13 built-in adapters covering Kenyan job portals — API, HTML, and browser-based sources
AI enrichment via OpenAI structured outputs — extracts titles, skills, salary, categories, and more from raw listings
3-layer deduplication — source URL uniqueness, SHA-256 content hashing, and optional fuzzy matching
Async-first — all I/O uses async/await with httpx for HTTP and playwright for browser automation
Framework-agnostic — zero coupling to FastAPI, Django, or any web framework. Integrate anywhere via Protocol-based dependency injection
Type-safe — Pydantic v2 models throughout, passes mypy --strict
Cron scheduling — built-in schedule evaluation via croniter. Your app decides when and how to enqueue
Open-source — MIT licensed, designed for contributors to add new portal adapters in ~50 lines of code

Quick Start

pip install ijobs-scraper

import asyncio
from ijobs_scraper import ScraperEngine, SourceConfig, SourceType


class StubAIProvider:
    """Minimal AI provider for testing — returns mock enriched data."""

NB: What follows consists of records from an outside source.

/-- R78: the refinement keeps mode, flip and the delta constraint and never makes the error worse; it
answers the re-derived configuration exactly where that is representable and strictly better, else
what it was given. The re-derived configuration has, in each subblock, the selector's choice for the
codes quantized, in the same mode, from the sums T over its 8 pixels of the channel minus the modifier
the given configuration chose for the pixel. -/
def Obligations.RefinementNeverMakesWorse : Prop :=
  ∀ (tables : ModTable) (d : Tile) (best : Configuration),
    let r := refine tables d best
    r.mode = best.mode ∧ r.flip = best.flip ∧ r.total ≤ best.total ∧
    (best.mode = .dif → deltaOk best.sub1.code best.sub2.code = true →
      deltaOk r.sub1.code r.sub2.code = true) ∧
    let again := rederived tables d best
    let taken := (best.mode = .ind ∨ deltaOk again.sub1.code again.sub2.code = true) ∧ again.total < best.total
    (taken → r = again) ∧ (¬taken → r = best) ∧
    again.mode = best.mode ∧ again.flip = best.flip ∧
    let inOne := fun i : Fin 16 => if best.flip then i.val / 4 < 2 else i.val % 4 < 2
    let residual := fun (c : SubChoice) (k : Fin 16 → BitVec 2) (ch : Rgb → Int) (i : Fin 16) =>
      ch d[i] - modEntry tables c.table (k i)
    (∀ k : Fin 16 → BitVec 2, best.sub1.ks = (pixelNumbers.filter fun i => inOne i).map k →
      again.sub1 = select tables ((pixelNumbers.filter fun i => inOne i).map fun i => d[i]) best.mode {
        r := quantize (∑ i : Fin 16, if inOne i then residual best.sub1 k Rgb.r i else 0) best.mode
        g := quantize (∑ i : Fin 16, if inOne i then residual best.sub1 k Rgb.g i else 0) best.mode
        b := quantize (∑ i : Fin 16, if inOne i then residual best.sub1 k Rgb.b i else 0) best.mode }) ∧
    (∀ k : Fin 16 → BitVec 2, best.sub2.ks = (pixelNumbers.filter fun i => ¬inOne i).map k →
      again.sub2 = select tables ((pixelNumbers.filter fun i => ¬inOne i).map fun i => d[i]) best.mode {
        r := quantize (∑ i : Fin 16, if inOne i then 0 else residual best.sub2 k Rgb.r i) best.mode
        g := quantize (∑ i : Fin 16, if inOne i then 0 else residual best.sub2 k Rgb.g i) best.mode
        b := quantize (∑ i : Fin 16, if inOne i then 0 else residual best.sub2 k Rgb.b i) best.mode })

/-- R81: the total error never grows with the quality, for every input. -/
def Obligations.QualityOrdersTotalError : Prop :=
  ∀ (tables : ModTable) (ditherOn : Bool) (p : Tile),
    let total := fun q => (chooseConfiguration tables (quantizerInput ditherOn p) q).total
    total .medium ≤ total .low ∧ total .high ≤ total .medium

/-- R82: a representable differential pair, also one with a channel delta of exactly 3 or -4, that is no
worse than every individual combination makes the search select differential mode. -/
def Obligations.DiffModeWinsAtTheBoundary : Prop :=
  (∀ x y : Rgb, (∀ v ∈ [y.r - x.r, y.g - x.g, y.b - x.b], -4 ≤ v ∧ v ≤ 3) → deltaOk x y = true) ∧
  ∀ (tables : ModTable) (d : Tile) (q : Quality) (flip : Bool) (a b : Rgb),
    q ≠ .low →
    a ∈ candidates q .dif (quantizeRgb (channelSums (subPixels d flip .one)) .dif) →
    b ∈ candidates q .dif (quantizeRgb (channelSums (subPixels d flip .two)) .dif) →
    deltaOk a b = true →
    (∀ f : Bool, (select tables (subPixels d flip .one) .dif a).err +
      (select tables (subPixels d flip .two) .dif b).err ≤ (evaluateInd tables d q f).total) →
    (chooseConfiguration tables d q).mode = .dif

/-- R71: the QUALITY codes; code 3 runs as high, on every state. -/
def Obligations.QualityCodeThreeRunsAsHigh : Prop :=
  qualityOf 0#2 = .low ∧ qualityOf 1#2 = .medium ∧ qualityOf 2#2 = .high ∧ qualityOf 3#2 = .high ∧
  ∀ (ditherOn : Bool) (s : State), exec (.compress 3#2 ditherOn) s = exec (.compress 2#2 ditherOn) s

/-- R70, R79: COMPRESS after INIT completes for every quality and dither flag, whatever has been written:
it encodes one tile whose written channels are those of IN_PIX (an unwritten one is a free byte: the model's choice, R127, U3, assumption logs 3, 7),
writes both halves of OUT_BLOCK and LAST_ERR, and nothing else. -/
def Obligations.CompressWritesOutBlockOnly : Prop :=
  ∀ s : State, s.status.initDone = true →
    ∃ p : Fin 16 → Byte × Byte × Byte,
      (∀ i : Fin 16,
        ((s.inPix[i]).written.getLsbD 0 = true → (p i).1 = (s.inPix[i]).value.extractLsb' 0 8) ∧
        ((s.inPix[i]).written.getLsbD 1 = true → (p i).2.1 = (s.inPix[i]).value.extractLsb' 8 8) ∧
        ((s.inPix[i]).written.getLsbD 2 = true → (p i).2.2 = (s.inPix[i]).value.extractLsb' 16 8)) ∧
      ∀ (q : BitVec 2) (ditherOn : Bool),
        let tile : Tile := Vector.ofFn fun i : Fin 16 => {
          r := (p i).1.toNat
          g := (p i).2.1.toNat
          b := (p i).2.2.toNat }
        let d := if ditherOn then dither tile else tile
        let blk := pack (chooseConfiguration s.modTable d (qualityOf q))
        exec (.compress q ditherOn) s = .next { s with
          outBlockHi := { value := blk.extractLsb' 32 32, written := 0xF#4 }
          outBlockLo := { value := blk.extractLsb' 0 32, written := 0xF#4 }
          status := { s.status with lastErr := .none } }

/-- R80, R86: what COMPRESS writes depends on the R, G and B bytes of IN_PIX alone (for one quality,
dither flag and table store): two states that differ in anything else, the A bytes among it, get the
same block. -/
def Obligations.CompressIgnoresAllButColour : Prop :=
  ∀ (s t s' t' : State) (q : BitVec 2) (ditherOn : Bool),
    s.status.initDone = true → t.status.initDone = true →
    (∀ i : Fin 16, (s.inPix[i]).written = 0xF#4) → (∀ i : Fin 16, (t.inPix[i]).written = 0xF#4) →
    s.modTable = t.modTable →
    (∀ i : Fin 16, (s.inPix[i]).value.extractLsb' 0 24 = (t.inPix[i]).value.extractLsb' 0 24) →
    exec (.compress q ditherOn) s = .next s' → exec (.compress q ditherOn) t = .next t' →
    s'.outBlockHi = t'.outBlockHi ∧ s'.outBlockLo = t'.outBlockLo

/-- R21, R70, R108, R124, R127, read strictly: a command word that encodes COMPRESS is UNWRITTEN_INPUT
after INIT exactly if a byte of an IN_PIX word is unwritten, one that encodes DECOMPRESS exactly if a
half of IN_BLOCK is; before INIT neither is, the error comes first. -/
def Obligations.UnwrittenInputsStopCommands : Prop :=
  ∀ (s : State) (w : Word),
    (∀ (q : BitVec 2) (ditherOn : Bool), decodeCommand w = .ok (.compress q ditherOn) →
      (strictEvent (.write 0x000 4 w) s = .fault .unwrittenInput ↔
        s.status.initDone = true ∧ ∃ i : Fin 16, (s.inPix[i]).written ≠ 0xF#4)) ∧
    (∀ a : Bool, decodeCommand w = .ok (.decompress a) →
      (strictEvent (.write 0x000 4 w) s = .fault .unwrittenInput ↔
        s.status.initDone = true ∧ (s.inBlockHi.written ≠ 0xF#4 ∨ s.inBlockLo.written ≠ 0xF#4)))

/-! ### Dither -/

/-- R90, R95: flat blocks, blocks on the 4-bit grid and blocks on the 5-bit grid pass the dither
unchanged, so COMPRESS writes the same block with and without it. -/
def Obligations.DitherLeavesGridBlocks : Prop :=
  ∀ p : Tile,
    ((∀ i j : Fin 16, p[i] = p[j]) ∨
      (∀ i : Fin 16, p[i].r % 17 = 0 ∧ p[i].g % 17 = 0 ∧ p[i].b % 17 = 0) ∨
      (∀ i : Fin 16, ∃ x y z : BitVec 5,
        p[i] = { r := expand5 x.toNat, g := expand5 y.toNat, b := expand5 z.toNat })) →
    dither p = p ∧
    ∀ (tables : ModTable) (q : Quality), compressBlock tables q true p = compressBlock tables q false p

/-- R93: the shares of one pixel's error, each to the neighbour the weights name, inside the tile only.
Accumulators are numbered row-major, (x, y) at 4y + x. -/
def Obligations.ErrorSharesGoToNeighbours : Prop :=
  ∀ (acc : List Int) (e : Int) (x y x' y' : Fin 4), acc.length = 16 →
    (spreadError (4 * y.val + x.val) e acc).length = 16 ∧
    (spreadError (4 * y.val + x.val) e acc).getD (4 * y'.val + x'.val) 0 =
      acc.getD (4 * y'.val + x'.val) 0 +
        (if x'.val = x.val + 1 ∧ y'.val = y.val then 7 * e
         else if x'.val + 1 = x.val ∧ y'.val = y.val + 1 then 3 * e
         else if x'.val = x.val ∧ y'.val = y.val + 1 then 5 * e
         else if x'.val = x.val + 1 ∧ y'.val = y.val + 1 then 1 * e
         else 0)

/-- R94: a dithered channel is at most 8 from its input; where the bypass of R90 does not apply it is a
5-bit level. R91, R92: there each channel is scanned on its own in row-major order from accumulators 0,
and at each pixel v = clamp(P + floor((acc + 8) / 16), 0, 255), q = expand5(quantize(8v, DIF)) is the
result and v - q the error that is spread. -/
def Obligations.DitherMovesChannelsAtMostEight : Prop :=
  (∀ p : Tile,
    (∀ i : Fin 16, 0 ≤ p[i].r ∧ p[i].r ≤ 255 ∧ 0 ≤ p[i].g ∧ p[i].g ≤ 255 ∧ 0 ≤ p[i].b ∧ p[i].b ≤ 255) →
    ∀ i : Fin 16,
      |(dither p)[i].r - p[i].r| ≤ 8 ∧ |(dither p)[i].g - p[i].g| ≤ 8 ∧ |(dither p)[i].b - p[i].b| ≤ 8 ∧
      (isFlat p = false → onGrid4 p = false → ∃ x y z : BitVec 5,
        (dither p)[i] = { r := expand5 x.toNat, g := expand5 y.toNat, b := expand5 z.toNat })) ∧
  (∀ p : Tile, isFlat p = false → onGrid4 p = false →
    let scanned := fun ch : Rgb → Int => ditherScan 0 (List.replicate 16 0) (pixelNumbers.map fun i => ch p[i])
    ∀ i : Fin 16,
      (scanned Rgb.r)[i.val]? = some (dither p)[i].r ∧ (scanned Rgb.g)[i.val]? = some (dither p)[i].g ∧
      (scanned Rgb.b)[i.val]? = some (dither p)[i].b) ∧
  ∀ (i : Nat) (acc : List Int) (value : Int) (rest : List Int), i < acc.length →
    ∃ a v q : Int, acc[i]? = some a ∧
      v = max 0 (min 255 (value + (a + 8) / 16)) ∧
      q = 8 * quantize (8 * v) .dif + quantize (8 * v) .dif / 4 ∧
      ditherScan i acc (value :: rest) = q :: ditherScan (i + 1) (spreadError i (v - q) acc) rest

/-! ### The block codec and DECOMPRESS -/

/-- R110 (1): unpacking a packed configuration returns its mode, flip, tables, codes and pixel index
values, for every configuration whose codes its mode has and, in differential mode, whose codes
satisfy the delta constraint. -/
def Obligations.UnpackReturnsPackedConfiguration : Prop :=
  ∀ c : Configuration,
    rgbInRange c.mode c.sub1.code = true → rgbInRange c.mode c.sub2.code = true →
    (c.mode = .dif → deltaOk c.sub1.code c.sub2.code = true) →
    (c.mode = .ind → ∃ b : IndBlock,
      decode (blockBytes (pack c)) = .ok (.etc1Individual b) ∧
      c.sub1.code = { r := b.r1.toNat, g := b.g1.toNat, b := b.b1.toNat } ∧
      c.sub2.code = { r := b.r2.toNat, g := b.g2.toNat, b := b.b2.toNat } ∧
      b.table1 = c.sub1.table ∧ b.table2 = c.sub2.table ∧ b.flip = c.flip ∧
      ∀ i : Fin 16, indexFromField b.idxMsb b.idxLsb i = c.indexOf i) ∧
    (c.mode = .dif → ∃ b : DiffBlock,
      decode (blockBytes (pack c)) = .ok (.etc1Diff b) ∧
      c.sub1.code = { r := b.r1.toNat, g := b.g1.toNat, b := b.b1.toNat } ∧
      c.sub2.code = { r := b.r1.toNat + b.dr, g := b.g1.toNat + b.dg, b := b.b1.toNat + b.db } ∧
      b.table1 = c.sub1.table ∧ b.table2 = c.sub2.table ∧ b.flip = c.flip ∧
      ∀ i : Fin 16, indexFromField b.idxMsb b.idxLsb i = c.indexOf i)

/-- R85: the block of the configuration COMPRESS chooses decodes, whatever DIFF_OVERFLOW is, to the
reconstruction of that configuration at every pixel, and its squared error against the quantizer
input is exactly the configuration's total. -/
def Obligations.DecodedErrorIsTheTotal : Prop :=
  ∀ (s : State) (q : Quality) (d : Tile),
    let c := chooseConfiguration s.modTable d q
    let chosen := fun i : Fin 16 => match subOf c.flip i with
      | .one => c.sub1
      | .two => c.sub2
    let decoded : Tile := Vector.ofFn fun i : Fin 16 =>
      recon s.modTable (expandRgb c.mode (chosen i).code) (chosen i).table (c.indexOf i)
    runBlock (pack c) s = .next (s.writeOutRgb decoded) ∧
    (pixelNumbers.map fun i => squaredError decoded[i] d[i]).sum = c.total

/-- R105, R107: ETC1_INDIVIDUAL completes in every state: it writes the R, G and B bytes of OUT_PIX with
the reconstruction from the 4-bit codes times 17, and leaves the A bytes and every other register.
That a block row is run as this stage of DECOMPRESS is the model's reading (assumption log 5). -/
def Obligations.IndividualBlockWritesPixels : Prop :=
  ∀ (b : IndBlock) (s : State),
    let pixel := fun i : Fin 16 =>
      let j := 4 * (i.val % 4) + i.val / 4
      let k := BitVec.ofBool (b.idxMsb.getLsbD j) ++ BitVec.ofBool (b.idxLsb.getLsbD j)
      if (if b.flip then i.val / 4 < 2 else i.val % 4 < 2) then
        recon s.modTable { r := 17 * b.r1.toNat, g := 17 * b.g1.toNat, b := 17 * b.b1.toNat } b.table1 k
      else recon s.modTable { r := 17 * b.r2.toNat, g := 17 * b.g2.toNat, b := 17 * b.b2.toNat } b.table2 k
    exec (.etc1Individual b) s = .next { s with
      outPix := Vector.ofFn fun i : Fin 16 => {
        value := (s.outPix[i]).value.extractLsb' 24 8 ++ BitVec.ofInt 8 (pixel i).b
          ++ BitVec.ofInt 8 (pixel i).g ++ BitVec.ofInt 8 (pixel i).r
        written := (s.outPix[i]).written ||| 0x7#4 } }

    async def structured_extract(self, system_prompt, user_prompt, json_schema):
        return {
            "title": "Software Engineer",
            "description": "A great role.",
            "company_name": "One Acre Fund",
            "company_website": None,
            "location": "Nairobi, Kenya",
            "remote_type": "hybrid",
            "employment_type": "full_time",
            "experience_level": "Mid-level",
            "salary_min": None,
            "salary_max": None,
            "currency": "KES",
            "skills": ["Python", "SQL"],
            "benefits": [],
            "category": "technology-engineering",
            "requirements": None,
            "posted_at": None,
            "expires_at": None,
        }


async def main():
    engine = ScraperEngine(ai_provider=StubAIProvider())
    source = SourceConfig(
        name="One Acre Fund",
        slug="one-acre-fund",
        adapter="greenhouse",
        source_type=SourceType.API,
        base_url="https://boards-api.greenhouse.io",
        config={"board_token": "oneacrefund"},
    )
    result = await engine.scrape_source(source)
    print(f"Found: {result.jobs_found} | Created: {result.jobs_created} | Duplicates: {result.jobs_duplicated}")


asyncio.run(main())

Supported Sources

Source	Adapter	Type	Reusable	Status
Kenya Airways	`kenya_airways`	API	No	Stable
One Acre Fund	`greenhouse`	API	Yes	Stable
Amref Health Africa	`smartrecruiters`	API	Yes	Stable
Careerjet Kenya	`careerjet`	API	Yes	Stable
ReliefWeb	`reliefweb`	API	No	Stable
BrighterMonday	`brightermonday`	HTML	No	Stable
MyJobMag Kenya	`myjobmag`	HTML	No	Stable
MyGov Kenya	`mygov`	HTML	No	Stable
Fuzu Kenya	`fuzu`	HTML	No	Stable
KCB Bank	`kcb`	HTML	No	Stable
Absa Bank	`workday`	Browser	Yes	Stable
NCBA Bank	`workday`	Browser	Yes	Stable
Impactpool	`impactpool`	Browser	No	Stable
World Vision	`world_vision`	Browser	No	Stable

14 sources, 13 adapters — Absa and NCBA share the reusable workday adapter with different config.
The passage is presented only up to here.